Cannon

Religion Rewritten, a religious view of nature and the universe.

 

Essay 1 - Jesus' Unique Message.

        The empires that have lasted have always been empires of the mind, particularly the religions. As with philosophies, artistic traditions, the architecture of different civilizations, so religions were all started by somebody. Judaism by Abraham, Islam by Mohammed, all divinely inspired no doubt. But it required an individual man to start them off. So with Jesus  and Christianity, the most sacred Christian doctrine insists he was Man as well as God. In every instance it required a man to get things moving. And every one of us is a man of his time; he can only talk in the language of his country of origin, even if he knows a few foreign languages as well.

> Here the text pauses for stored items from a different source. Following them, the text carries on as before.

-- ==== Sys2Proof/Tests/Slice0.lean ====
section
/-! SUPPORT. Tests/Slice0.lean: words decoded as the specification writes them out, words run on small states, ill-formed
terms refused, and for every statement a state and operands that meet its hypotheses. -/

set_option Elab.async false

/-! ## Helpers -/

namespace Sys2Proof.Machine

/-- The state that an outcome goes on to. -/
def got (r : Res) : State :=
  match r with
  | .next t => t
  | _ => State.reset

/-- The gang of the tests: eight slices of four active lanes at 0x1200, 32 general, two affine and four uniform
registers. -/
def testGang : Gang :=
  { uid := 3, task := 1, block := 2, id := 5, width := 32, ngen := 32, naff := 2, nuni := 4, live := 255, allow := [(0, 2), (1, 2)]
    slices := (upto 8).map fun _ => { pc := 0x1200, active := 15 } }

/-- Its block, its task of two capabilities and two members, and its context with handlers at 0x2400 and 0x3600; the
chain is the one word at 0x1200. -/
def testState : State :=
  { g := testGang
    b := { uid := 2, task := 1, home := 1, width := 32, ngen := 32, naff := 2, nuni := 4, sbytes := 4096, slots := 4, zt := 2, lmem := 4, rq := 2 }
    tasks := [{ id := 1, tenant := 7, record := { param := 0x1000, prio := 2, opid := 9, home := 1, wclass := 1 }
                caps := [{ kind := 1, perm := 1, f16 := 1 }, { kind := 2, perm := 3 }]
                members := (upto 6).map fun _ => { grp := [2, 0, 0, 0], valid := 1, rank := [3, 0, 0, 0] }
                barriers := [{ num := 2, scope0 := 0, size := 2, expected := 2 }] }]
    ctxs := [(0, { valid := true, tenant := 7, trapent := 0x2400, dbgent := 0x3600 })]
    sel := some (3, 0)
    iss := { wpc := 0x1200, last := 0x1200 }
    next := 10 }

/-- The gang of a state changed. -/
def State.withG (s : State) (f : Gang → Gang) : State := { s with g := f s.g }

/-- A general register given a value in each lane. -/
def State.reg (s : State) (r : Nat) (f : Nat → Word) : State := s.withG fun g => (upto 32).foldl (fun g L => g.setGen r L (f L)) g

/-- A general register given one value in every lane. -/
def State.all (s : State) (r : Nat) (v : Word) : State := s.reg r fun _ => v

/-- Only some lanes active in slice 0, and only slice 0 in the group. -/
def State.oneSlice (s : State) (m : BitVec 4) : State :=
  s.withG fun g => { g with slices := (upto 8).map fun i => if i = 0 then { pc := 0x1200, active := m } else { pc := 0x2700, active := 15, grp := 1 } }

/-- The slices made privileged. -/
def State.asPriv (s : State) : State := s.withG fun g => { g with slices := g.slices.map fun sl => { sl with priv := true } }

/-- Every slice changed. -/
def State.eachSlice (s : State) (f : Slice → Slice) : State := s.withG fun g => { g with slices := g.slices.map f }

/-- Register r of the gang after a word, in lane L. -/
def after (i : Instr) (s : State) (r L : Nat) : Word := (got (exec i s)).g.val r L

/-- The pair r:r+1 of the gang after a word, in lane L. -/
def after64 (i : Instr) (s : State) (r L : Nat) : DWord := (got (exec i s)).g.val64 r L

/-- Whether each word of a list decodes to the instruction beside it. -/
def decodes (l : List (Nat × Instr)) : Bool :=
  l.all fun p =>
    match decodeNat p.1 with
    | .ok i => decide (i = p.2)
    | .error _ => false

/-- Whether each word of a list is refused. -/
def refuses (l : List Nat) : Bool :=
  l.all fun n =>
    match decodeNat n with
    | .ok _ => false
    | .error _ => true

end Sys2Proof.Machine

open Sys2Proof Sys2Proof.Machine

/-! ## Words decoded -/

theorem test_decode_integer_1 : decodes [
    (0x01000000, Instr.nop false),
    (0x02214005, Instr.mov false 8 20 5),
    (0x03200017, Instr.movi false 8 23),
    (0x04200017, Instr.movhi false 8 23),
    (0x05200015, Instr.laneid false 8 1 5),
    (0x06214B15, Instr.sel false 8 20 44 1 5),
    (0x07214B15, Instr.shfl false 8 20 44 1 5),
    (0x08214B05, Instr.bcast false 8 20 44 5),
    (0x09214005, Instr.unif false 8 20 5),
    (0x0A154B15, Instr.icmp false 5 20 44 1 5),
    (0x0B354023, Instr.icmpi false 1 5 20 35),
    (0x0C144115, Instr.plog false 5 4 4 1 5),
    (0x0D200005, Instr.p2v false 8 5),
    (0x0E014005, Instr.v2p false 20 5),
    (0x0F144015, Instr.voteAnyAll false 5 4 1 5),
    (0x0F204025, Instr.voteBallot false 8 4 5),
    (0x10214B15, Instr.iadd false 8 20 44 1 5),
    (0x11214B15, Instr.isub false 8 20 44 1 5),
    (0x1221401D, Instr.iaddi false 8 20 29),
    (0x13214B15, Instr.imul false 8 20 44 1 5),
    (0x14214B15, Instr.imulhs false 8 20 44 1 5),
    (0x15214B15, Instr.imulhn false 8 20 44 1 5),
    (0x16214B3C, Instr.imad false 8 20 44 60),
    (0x17414B38, Instr.imadw false 8 20 44 28)] = true := by decide +kernel

theorem test_decode_integer_2 : decodes [
    (0x18414B38, Instr.imadwn false 8 20 44 28),
    (0x19214B15, Instr.imin false 8 20 44 1 5),
    (0x1A214B15, Instr.imax false 8 20 44 1 5),
    (0x1B214015, Instr.iabs false 8 20 1 5),
    (0x1C214015, Instr.ineg false 8 20 1 5),
    (0x1D214B15, Instr.idiv false 8 20 44 1 5),
    (0x1E214B15, Instr.irem false 8 20 44 1 5),
    (0x1F414015, Instr.iaccw false 8 20 1 5),
    (0x20428B15, Instr.addr false 8 20 44 1 5),
    (0x2142801D, Instr.addri false 8 20 29),
    (0x22214B15, Instr.and false 8 20 44 1 5),
    (0x23214B15, Instr.or false 8 20 44 1 5),
    (0x24214B15, Instr.xor false 8 20 44 1 5),
    (0x25214B15, Instr.andn false 8 20 44 1 5),
    (0x26214015, Instr.not false 8 20 1 5),
    (0x2721401D, Instr.andi false 8 20 29),
    (0x2821401D, Instr.ori false 8 20 29),
    (0x2921401D, Instr.xori false 8 20 29),
    (0x2A214B15, Instr.shl false 8 20 44 1 5),
    (0x2B214B15, Instr.shr false 8 20 44 1 5),
    (0x2C214B15, Instr.sar false 8 20 44 1 5),
    (0x2D214063, Instr.shli false 8 20 1 35),
    (0x2E214063, Instr.shri false 8 20 1 35),
    (0x2F214063, Instr.sari false 8 20 1 35)] = true := by decide +kernel
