-- ==== Sys2Proof/Syntax.lean ====
section
/-! DEFINITION. The commands of the block: the operations and events of spec/opcode_table.json, with their operands. What the
outside world supplies (bytes read from host memory, flash or a link, sensor values, error outcomes) is an operand. -/

namespace Sys2Proof

/-- Outcome of the error-correcting code of one memory read (08 R194, 13 R298): what the storage delivered. -/
inductive Ecc where
  | good
  | corrected
  | uncorrectable
  deriving DecidableEq, Repr

/-- Bytes fetched from outside the device (host memory, boot flash): the bytes, or a failed read (17 R371). -/
inductive Fetched where
  | bytes (b : List Byte)
  | failed
  deriving DecidableEq, Repr

/-- A raise of a fault source on its way to the Bellman (19 R433, R434): source ID, instance and captured fields. -/
structure Raise where
  src : Nat
  inst : Nat
  addr : Nat := 0
  master : Nat := 0
  acc : Nat := 0
  detail : Nat := 0
  sec : Nat := 0
  ns : Nat := 0
  deriving DecidableEq, Repr

/-- What the table storage delivered to an exact lookup (08 R194, R195): no error, a corrected error, an uncorrectable error in
the bucket of a way, an uncorrectable error in a stash entry, bad parity in the SMALL table's entry, or an uncorrectable read of the
HBM extension (13 Table 13.3). -/
inductive XErr where
  | good
  | corrected
  | bucket (way : Bool)
  | stash
  | parity
  | extRead
  deriving DecidableEq, Repr

/-- What the route storage delivered to a lookup (09 R204): an uncorrectable error names the internal node (its depth in
address bits), the route entry read, or the extension read. -/
inductive LErr where
  | good
  | corrected
  | node (depth : Nat)
  | route
  | extRead
  deriving DecidableEq, Repr


/-- What the duplicated link memory of a queue delivered (12 R284, 14 R332): no error, an error corrected from the other copy, or
a break after `n` frames. -/
inductive LinkErr where
  | good
  | one
  | both (n : Nat)
  deriving DecidableEq, Repr

/-- What a policer bank delivered (14 R333): no error, an uncorrectable configuration, or uncorrectable buckets. -/
inductive PolErr where
  | good
  | config
  | buckets
  deriving DecidableEq, Repr

/-- What a parser's memories delivered to the visits that a parse command makes (05 R96): no error, a corrected error, or at its
first visit an uncorrectable graph-memory error or engine-state error. -/
inductive PErr where
  | good
  | corrected
  | graph
  | engine
  deriving DecidableEq, Repr

/-- What a workshop's memories delivered to an issue (06 R138, 07 R162): no error, a corrected or an uncorrectable control-store word,
or an uncorrectable error in context memory. -/
inductive WErr where
  | good
  | corrected
  | store
  | context
  deriving DecidableEq, Repr

/-- The classes of HBM line accesses (13 R302). -/
inductive HClass where
  | p | x | c | d
  deriving DecidableEq, Repr

/-- A request for one HBM line (13 R285, R302): its class, HBM address, the bytes of a write, what the storage delivers to a read
(R298), and the number of its command and address parity errors. -/
structure HReq where
  cls : HClass
  addr : Nat
  write : Option (List Byte) := none
  ecc : Ecc := .good
  parity : Nat := 0
  deriving DecidableEq, Repr

/-- What the cell memories delivered to a received cell (16 R370): no error, an uncorrectable error in cell staging, or one in the reorder
context. -/
inductive CErr where
  | good
  | staging
  | context
  deriving DecidableEq, Repr


/-- How the writing of a control store ended (07 R158, R161): compared equal, a read-back mismatch that repeated after one rewrite, or an
uncorrectable error in the new image buffer. -/
inductive WriteOut where
  | good
  | mismatch
  | bufError
  deriving DecidableEq, Repr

He can only think in the thought idioms of his country, which of course are largely dictated by the culture of that country at the time. Everyone recognises that to judge the great men of the past by today’s standards of behaviour is both ignorant and wrong.
        So Jesus Christ in many ways was a man of his time. He dressed like a Bedouin, was steeped in the literature of his nation, and knew little outside it, and was wedded to the apocalyptic vision of the end of the world, which was prevalent at that time. To take the very simplest illustration: Jesus will almost certainly have thought that the sun revolved round the earth. Aristarchus (310-230 BC), by doing work on the eclipses of the moon, established that the sun was much bigger than the earth; and advanced the theory that the sun remained unmoved, whilst the earth revolved in orbit round the sun, which is a likely consequence of the sun being much bigger. However his astronomy was far in advance of his time; most people held the view that it was the earth that remained unmoved, and Ptolemy’s exposition of this view in about 130 AD lasted until the 16th century. To suggest that Jesus, whose learning was largely confined to what we call the Old Testament, had heard of Aristarchus, and much preferred his opinion to the prevailing view, is to stretch credulity to breaking point. And to suggest that Jesus had an inkling that Newtonian gravitation would one day triumphantly vindicate Copernicus’ espousal of Aristarchus’ hypothesis, is to turn Jesus into a magician, which he most emphatically was not.
        It may be almost impossible for us to conceive what life was like in 1st century Palestine, but we can at least recognise that Jesus was a man of his time, as we all are; and that his general knowledge will have been that of a well informed carpenter in Galilee. Any deeper knowledge will have come to him through prayer; a medium that is after all available to us too, even if we seldom make much use of it. So if we pay lip-service to the idea that he came down from heaven, and was the Word through whom all things were created, he did not bring with him a detailed knowledge of modern cosmology. At least I cannot believe it.